**Task to carry out:** Only lines holding the word "some" should be copied from the material.

**Data shown:**
/-- The frame that an allocation takes, and whether it came from the reserve (R323). -/
def takeFrame (r : StoreRec) (kv : KvStore) : Nat × Bool :=
  let us := kv.used.map (·.1)
  let f := lowestFree us kv.reserve (us.length + kv.reserve.length) 0
  if f < r.nframe then (f, false) else
    match kv.reserve with
    | g :: _ => (g, true)
    | [] => (f, false)

/-- Storage of one block taken (R323): the number 4f + q of its first quarter, whether it opens a new frame, whether that came
from the reserve, and the store. -/
def allocKv (r : StoreRec) (fmt : Nat) (kv : KvStore) : Nat × Bool × Bool × KvStore :=
  match partRoom kv.used fmt with
  | some (f, q) => (4 * f + q, false, false, { kv with used := Sparse.set 0 kv.used f (Sparse.get 0 kv.used f + 2 ^ q * fmtMask fmt) })
  | none =>
    let t := takeFrame r kv
    (4 * t.1, true, t.2, { kv with used := Sparse.set 0 kv.used t.1 (fmtMask fmt), reserve := kv.reserve.filter (· != t.1) })

/-- Storage of one block taken by a command: the number 4f + q of its first quarter (R323). -/
def allocQ (r : StoreRec) (fmt : Nat) (w : Kw) : Nat × Kw :=
  let a := allocKv r fmt w.kv
  (a.1, { w with spill := w.spill || a.2.2.1, kv := a.2.2.2 })

/-- Storage given back: a frame whose quarters are all unused is freed, to the reserve while that holds fewer than 64
(R323). -/
def freeQ (n fmt : Nat) (kv : KvStore) : KvStore :=
  let f := n / 4
  let m := Sparse.get 0 kv.used f - 2 ^ (n % 4) * fmtMask fmt
  { kv with used := Sparse.set 0 kv.used f m,
            reserve := if m = 0 ∧ kv.reserve.length < 64 then (kv.reserve.filter (· < f)) ++ f :: kv.reserve.filter (f < ·)
                       else kv.reserve }

/-- New frames that a list of allocations opens, one after another as a command makes them; beyond the pool where it has none
(R324). -/
def needFrames (r : StoreRec) : List Nat → KvStore → Nat
  | [], _ => 0
  | fmt :: l, kv =>
    let a := allocKv r fmt kv
    (if a.2.1 then 1 else 0) + needFrames r l a.2.2.2

/-- Free frames of the pool and the reserve. -/
def freeFrames (r : StoreRec) (kv : KvStore) : Nat := r.nframe - kv.used.length

/-- The needs of a command can be reserved (R324); otherwise the frames needed. -/
def reserveOk (r : StoreRec) (fmts : List Nat) (kv : KvStore) : Option Nat :=
  let n := needFrames r fmts kv
  if n ≤ freeFrames r kv then none else some n

def blankRec : BlockRec := { surv := 0, addr := 0, fmt := 3, ref := 0, gen := 0 }
def getRec (kv : KvStore) (i : Nat) : BlockRec := Sparse.get blankRec kv.recs i
def putRec (kv : KvStore) (i : Nat) (b : BlockRec) : KvStore := { kv with recs := Sparse.set blankRec kv.recs i b }

/-- Number 4f + q of a record's storage. -/
def recQ (r : StoreRec) (b : BlockRec) : Nat := (b.addr - r.poolbase) / (r.fb / 4)
/-- Storage address of quarter 4f + q (R319). -/
def qAddr (r : StoreRec) (n : Nat) : Nat := r.poolbase + r.fb / 4 * n
/-- Summary address of a record (R320). -/
def sumAddr (r : StoreRec) (b : BlockRec) : Nat := r.sumbase + r.sb * recQ r b

/-- A new record with storage of its own. -/
def allocRec (r : StoreRec) (fmt : Nat) (surv : Word) (w : Kw) : Nat × Kw :=
  let a := allocQ r fmt w
  let kv := a.2.kv
  (kv.nextRec, { a.2 with kv := { putRec kv kv.nextRec { surv := surv, addr := qAddr r a.1, fmt := fmt, ref := 1, gen := 0 }
                                  with nextRec := kv.nextRec + 1 } })

/-- A record loses one reference, and its storage with the last (R323). -/
def unref (r : StoreRec) (i : Nat) (kv : KvStore) : KvStore :=
  let b := getRec kv i
  if b.ref ≤ 1 then freeQ (recQ r b) b.fmt { kv with recs := Sparse.erase kv.recs i }
  else putRec kv i { b with ref := b.ref - 1, gen := (b.gen + 1) % 2 ^ 32 }

/-- Key of a table entry. -/
def tabKey (r : StoreRec) (l b : Nat) : Nat := l * r.maxb + b
def getSeq (kv : KvStore) (q : Nat) : SeqDesc := Sparse.get SeqDesc.empty kv.seqs q
def putSeq (kv : KvStore) (q : Nat) (d : SeqDesc) : KvStore := { kv with seqs := Sparse.set SeqDesc.empty kv.seqs q d }
/-- The record of a block of a sequence, none when the block is absent. -/
def tabRec (r : StoreRec) (kv : KvStore) (q l b : Nat) : Option Nat := Sparse.find (getSeq kv q).tab (tabKey r l b)
def setTab (r : StoreRec) (kv : KvStore) (q l b i : Nat) : KvStore :=
  let d := getSeq kv q
  putSeq kv q { d with tab := Sparse.insert (Sparse.erase d.tab (tabKey r l b)) (tabKey r l b) i }
def clearTab (r : StoreRec) (kv : KvStore) (q l b : Nat) : KvStore :=
  let d := getSeq kv q
  putSeq kv q { d with tab := Sparse.erase d.tab (tabKey r l b) }
def setWet (kv : KvStore) (q l i : Nat) : KvStore :=
  let d := getSeq kv q
  putSeq kv q { d with wet := Sparse.insert (Sparse.erase d.wet l) l i }

/-- The wet blocks of a sequence are freed (R333, R345). -/
def freeWet (r : StoreRec) (q : Nat) (kv : KvStore) : KvStore :=
  let d := getSeq kv q
  let k := d.wet.foldl (fun k p => unref r p.2 k) kv
  putSeq k q { getSeq k q with wet := [] }

/-- `n` bytes of the store's areas from a virtual address; their banks are reached (R264). -/
def kvRead (slot va n : Nat) (w : Kw) : Except (Nat × Nat) (Nat × Kw) :=
  (if va % 64 = 0 ∧ n % 64 = 0 then engReadS w.s slot 0 (n / 64) va else engReadB w.s slot 0 n va).map fun v =>
    (v, { w with s := touchSectors slot ((va % 64 + n + 63) / 64) (va / 64 * 64) w.s })

/-- `n` bytes written from any address, one access for each 64-byte sector that holds some of them (R141, R295): in at most
`k` accesses. -/
def putPieces (slot kh : Nat) : Nat → Nat → Nat → Nat → State → Except (Nat × Nat) State
  | 0, _, _, _, s => .ok s
  | k + 1, n, va, v, s =>
    if n = 0 then .ok s
    else
      let m := Nat.min n (64 - va % 64)
      match engStore s slot kh va m (v % 2 ^ (8 * m)) with
      | .error e => .error (e, va)
      | .ok t => putPieces slot kh k (n - m) ((va + m) % 2 ^ 64) (v / 2 ^ (8 * m)) t

/-- `n` bytes written from any address. -/
def putBytes (slot n va v : Nat) (s : State) : Except (Nat × Nat) State := putPieces slot 0 (n / 64 + 2) n va v s

/-- `n` bytes of the store's areas written. -/
def kvWrite (slot va n v : Nat) (w : Kw) : Except (Nat × Nat) Kw :=
  if va % 64 = 0 ∧ n % 64 = 0 then (engWriteS slot 0 (n / 64) va v w.s).map fun t => { w with s := t }
  else (putBytes slot n va v w.s).map fun t => { w with s := t }

/-- Bytes of a row of a format (R319). -/
def rowLen (r : StoreRec) (fmt : Nat) : Nat := 2 * r.d / 2 ^ fmt

/-- Address of the row of head `g`, slot `s`: the key row, or the value row (R319). -/
def kvRowAddr (r : StoreRec) (b : BlockRec) (val : Bool) (g s : Nat) : Nat :=
  b.addr + (if val then 64 * r.kvh * rowLen r b.fmt else 0) + rowLen r b.fmt * (64 * g + s)

/-- Offset in a summary of the scale bytes of a row (R329). -/
def scaleOff (r : StoreRec) (val : Bool) (g s : Nat) : Nat :=
  34 * r.kvh * r.d + 4 * r.d * g + (if val then 2 * r.d else 0) + r.d / 32 * s

/-- Slot of a position of a block (R328). -/
def slotAt (surv : Word) (p : Nat) : Nat := popcount p (surv.toNat % 2 ^ p)

/-- Element patterns of a row. -/
def rowPats (r : StoreRec) (fmt n : Nat) : List Nat := splitEls (16 / 2 ^ fmt) r.d n

/-- Value of an element of a stored row, with the scale byte of its group (R126, R329). -/
def kvVal (fmt x sc : Nat) : FVal :=
  match fmt with
  | 0 => fdec (fmtOf 11) x
  | 1 => fdec (fmtOf 8) x
  | _ => if sc = 255 then .nan false 1 else
      match fdec (fmtOf 14) x with
      | .fin n m e => .fin n m (e + ((sc : Int) - 127))
      | v => v

/-- Values of a row whose scale bytes are `sc`. -/
def rowValues (r : StoreRec) (fmt n sc : Nat) : List FVal :=
  (rowPats r fmt n).zipIdx.map fun p => kvVal fmt p.1 (sc / 2 ^ (8 * (p.2 / 32)) % 256)

/-- A row of a block and its scale bytes, which are zero outside MXFP4. -/
def readRow (slot : Nat) (r : StoreRec) (b : BlockRec) (val : Bool) (g s : Nat) (w : Kw) :
    Except (Nat × Nat) (Nat × Nat × Kw) := do
  let n ← kvRead slot (kvRowAddr r b val g s) (rowLen r b.fmt) w
  let sc ← if b.fmt = 2 then kvRead slot (sumAddr r b + scaleOff r val g s) (r.d / 32) n.2 else .ok (0, n.2)
  return (n.1, sc.1, sc.2)

/-- v·2^k rounded down, and up. -/
def floorDy (v e : Int) : Int := if 0 ≤ e then v * 2 ^ e.toNat else v / (2 ^ (-e).toNat : Nat)
def ceilDy (v e : Int) : Int := -floorDy (-v) e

**Task solution:**
  | some (f, q) => (4 * f + q, false, false, { kv with used := Sparse.set 0 kv.used f (Sparse.get 0 kv.used f + 2 ^ q * fmtMask fmt) })
  if n ≤ freeFrames r kv then none else some n
/-- `n` bytes written from any address, one access for each 64-byte sector that holds some of them (R141, R295): in at most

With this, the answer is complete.